Content starts
-- ==== Sys2Proof/Machine/Arith.lean ====
section
/-! DEFINITION. ADD, SUB, MUL, DIV (42_arithmetic.md). Both sources are read before the destination is written (R146). -/

namespace Sys2Proof.Machine

/-- ADD (R140). -/
def execAdd (rs1 rs2 rd : Reg) (s : State) : Result := writeChecked .add rd (s.reg rs1 + s.reg rs2) s

/-- SUB (R141). -/
def execSub (rs1 rs2 rd : Reg) (s : State) : Result := writeChecked .sub rd (s.reg rs1 - s.reg rs2) s

/-- MUL (R142): no high half is kept and `rem` is not written. -/
def execMul (rs1 rs2 rd : Reg) (s : State) : Result := writeChecked .mul rd (s.reg rs1 * s.reg rs2) s

/-- DIV (R143, R145): truncating division; `rem` gets the bit pattern of the remainder. -/
def execDiv (rs1 rs2 rd : Reg) (s : State) : Result :=
  let a := s.reg rs1
  let d := s.reg rs2
  let divisor := some (hwConfig.divisorPos, regByte rs2)
  if d = 0 then raise .divideByZero .div divisor s
  else if inS32 (tdiv a d) then
    .next (((s.setReg rd (tdiv a d)).setRem (word32 (trem a d))).complete (s.nextPc .div))
  else raise .divideOverflow .div divisor s

end Sys2Proof.Machine
end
Content ends
- [Task to carry out] Output, and output only, the lines from the one containing "else if inS32 (tdiv a d) then" through the last line of the data above.

- [Written response]
  else if inS32 (tdiv a d) then
    .next (((s.setReg rd (tdiv a d)).setRem (word32 (trem a d))).complete (s.nextPc .div))
  else raise .divideOverflow .div divisor s

end Sys2Proof.Machine
end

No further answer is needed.